### [TASK BRIEF]
Read through the listing, and wherever a line holds the word "only", return it.

### [DATA EXCERPTS]
-- ==== Sys2Proof/Laws/Encoding.lean ====
section
/-! SUPPORT. Fields and operand codes: what the encoder lays out is what the decoder reads. -/

namespace Sys2Proof

/-- The word that assemble lays out. -/
def wordOf (op d a b : BitVec 8) : BitVec 32 := BitVec.append op (BitVec.append d (BitVec.append a b))

theorem wordOf_toNat (op d a b : BitVec 8) :
    (wordOf op d a b).toNat = 2 ^ 24 * op.toNat + 2 ^ 16 * d.toNat + 2 ^ 8 * a.toNat + b.toNat := by
  have h1 : ∀ {m n : Nat} (x : BitVec m) (y : BitVec n), (BitVec.append x y).toNat = 2 ^ n * x.toNat + y.toNat := by
    intro m n x y
    have := BitVec.toNat_append x y
    rw [show x ++ y = BitVec.append x y from rfl] at this
    rw [this, Nat.shiftLeft_eq, Nat.mul_comm, ← Nat.two_pow_add_eq_or_of_lt y.isLt]
  unfold wordOf
  rw [h1, h1, h1]
  have := op.isLt; have := d.isLt; have := a.isLt; have := b.isLt
  omega

theorem fieldOp_wordOf (op d a b : BitVec 8) : fieldOp (wordOf op d a b) = op := by
  apply BitVec.eq_of_toNat_eq
  have := wordOf_toNat op d a b
  have := op.isLt; have := d.isLt; have := a.isLt; have := b.isLt
  simp only [fieldOp, BitVec.extractLsb'_toNat, Nat.shiftRight_eq_div_pow]
  omega

theorem fieldD_wordOf (op d a b : BitVec 8) : fieldD (wordOf op d a b) = d := by
  apply BitVec.eq_of_toNat_eq
  have := wordOf_toNat op d a b
  have := op.isLt; have := d.isLt; have := a.isLt; have := b.isLt
  simp only [fieldD, BitVec.extractLsb'_toNat, Nat.shiftRight_eq_div_pow]
  omega

theorem fieldA_wordOf (op d a b : BitVec 8) : fieldA (wordOf op d a b) = a := by
  apply BitVec.eq_of_toNat_eq
  have := wordOf_toNat op d a b
  have := op.isLt; have := d.isLt; have := a.isLt; have := b.isLt
  simp only [fieldA, BitVec.extractLsb'_toNat, Nat.shiftRight_eq_div_pow]
  omega

theorem fieldB_wordOf (op d a b : BitVec 8) : fieldB (wordOf op d a b) = b := by
  apply BitVec.eq_of_toNat_eq
  have := wordOf_toNat op d a b
  have := op.isLt; have := d.isLt; have := a.isLt; have := b.isLt
  simp only [fieldB, BitVec.extractLsb'_toNat, Nat.shiftRight_eq_div_pow]
  omega

/-- A word is the four fields that are read from it. -/
theorem wordOf_fields (w : BitVec 32) : wordOf (fieldOp w) (fieldD w) (fieldA w) (fieldB w) = w := by
  apply BitVec.eq_of_toNat_eq
  rw [wordOf_toNat]
  have := w.isLt
  simp only [fieldOp, fieldD, fieldA, fieldB, BitVec.extractLsb'_toNat, Nat.shiftRight_eq_div_pow]
  omega

/-- A source other than a literal is read from its code. -/
theorem srcOf_code {a : Src} (h : a.wf = true) (hl : ∀ w, a ≠ .lit w) : srcOf a.code = a ∧ a.code ≠ 0xFF#8 := by
  cases a with
  | vec n =>
    have hn : n < 192 := by simpa [Src.wf] using h
    have h256 : n % 256 = n := Nat.mod_eq_of_lt (by omega)
    refine ⟨by simp [Src.code, srcOf, h256, hn], fun e => ?_⟩
    have := congrArg BitVec.toNat e
    simp [Src.code] at this
    omega
  | uni n =>
    have hn : n < 60 := by simpa [Src.wf] using h
    have h256 : (192 + n) % 256 = 192 + n := Nat.mod_eq_of_lt (by omega)
    refine ⟨?_, fun e => ?_⟩
    · simp only [Src.code, srcOf, BitVec.toNat_ofNat, show (2 : Nat) ^ 8 = 256 from rfl, h256]
      rw [if_neg (by omega), if_pos (by omega), Nat.add_sub_cancel_left]
    have := congrArg BitVec.toNat e
    simp [Src.code] at this
    omega
  | zero => exact ⟨by decide, by decide⟩
  | lane => exact ⟨by decide, by decide⟩
  | resv => exact ⟨by decide, by decide⟩
  | lit w => exact absurd rfl (hl w)

/-- A destination is read from its code. -/
theorem dstOf_code {d : Dst} (h : d.wf = true) : dstOf d.code = d := by
  cases d with
  | vec n =>
    have hn : n < 192 := by simpa [Dst.wf] using h
    have h256 : n % 256 = n := Nat.mod_eq_of_lt (by omega)
    simp [Dst.code, dstOf, h256, hn]
  | uni n =>
    have hn : n < 60 := by simpa [Dst.wf] using h
    have h256 : (192 + n) % 256 = 192 + n := Nat.mod_eq_of_lt (by omega)
    simp only [Dst.code, dstOf, BitVec.toNat_ofNat, show (2 : Nat) ^ 8 = 256 from rfl, h256]
    rw [if_neg (by omega), if_pos (by omega), Nat.add_sub_cancel_left]
  | none => decide
  | bad c =>
    have hn : 0xFD ≤ c ∧ c < 0x100 := by simpa [Dst.wf] using h
    have h256 : c % 256 = c := Nat.mod_eq_of_lt (by omega)
    simp only [Dst.code, dstOf, BitVec.toNat_ofNat, show (2 : Nat) ^ 8 = 256 from rfl, h256]
    rw [if_neg (by omega), if_neg (by omega), if_neg (by omega)]

/-- A source field takes the source that was laid out, with its literal. -/
theorem takeSrc_code {a : Src} (h : a.wf = true) (ls : List (BitVec 32))
    (k : Src → List (BitVec 32) → Except DecodeError (Instr × List (BitVec 32))) :
    takeSrc a.code (a.lits ++ ls) k = k a ls := by
  by_cases hl : ∃ w, a = .lit w
  · obtain ⟨w, rfl⟩ := hl
    simp [takeSrc, Src.code, Src.lits]
  · have hc := srcOf_code h (fun w e => hl ⟨w, e⟩)
    unfold takeSrc
    rw [if_neg hc.2, hc.1]
    cases a <;> first | rfl | exact absurd ⟨_, rfl⟩ hl

/-- Decoding a word that was laid out. -/
theorem decode_assemble (op d a b : BitVec 8) (ls ws : List (BitVec 32)) {i : Instr} {rest : List (BitVec 32)}
    (h : parserOf op.toNat (wordOf op d a b) (ls ++ ws) = .ok (i, rest)) :
    decode (assemble op d a b ls ++ ws) = .ok (i, 1 + (ls ++ ws).length - rest.length) := by
  simp only [assemble, List.cons_append, decode]
  rw [show BitVec.append op (BitVec.append d (BitVec.append a b)) = wordOf op d a b from rfl, fieldOp_wordOf, h]
  simp [Nat.add_comm]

### [SOLUTION BELOW]
  simp only [fieldOp, BitVec.extractLsb'_toNat, Nat.shiftRight_eq_div_pow]
  simp only [fieldD, BitVec.extractLsb'_toNat, Nat.shiftRight_eq_div_pow]
  simp only [fieldA, BitVec.extractLsb'_toNat, Nat.shiftRight_eq_div_pow]
  simp only [fieldB, BitVec.extractLsb'_toNat, Nat.shiftRight_eq_div_pow]
  simp only [fieldOp, fieldD, fieldA, fieldB, BitVec.extractLsb'_toNat, Nat.shiftRight_eq_div_pow]
    · simp only [Src.code, srcOf, BitVec.toNat_ofNat, show (2 : Nat) ^ 8 = 256 from rfl, h256]
    simp only [Dst.code, dstOf, BitVec.toNat_ofNat, show (2 : Nat) ^ 8 = 256 from rfl, h256]
    simp only [Dst.code, dstOf, BitVec.toNat_ofNat, show (2 : Nat) ^ 8 = 256 from rfl, h256]
  simp only [assemble, List.cons_append, decode]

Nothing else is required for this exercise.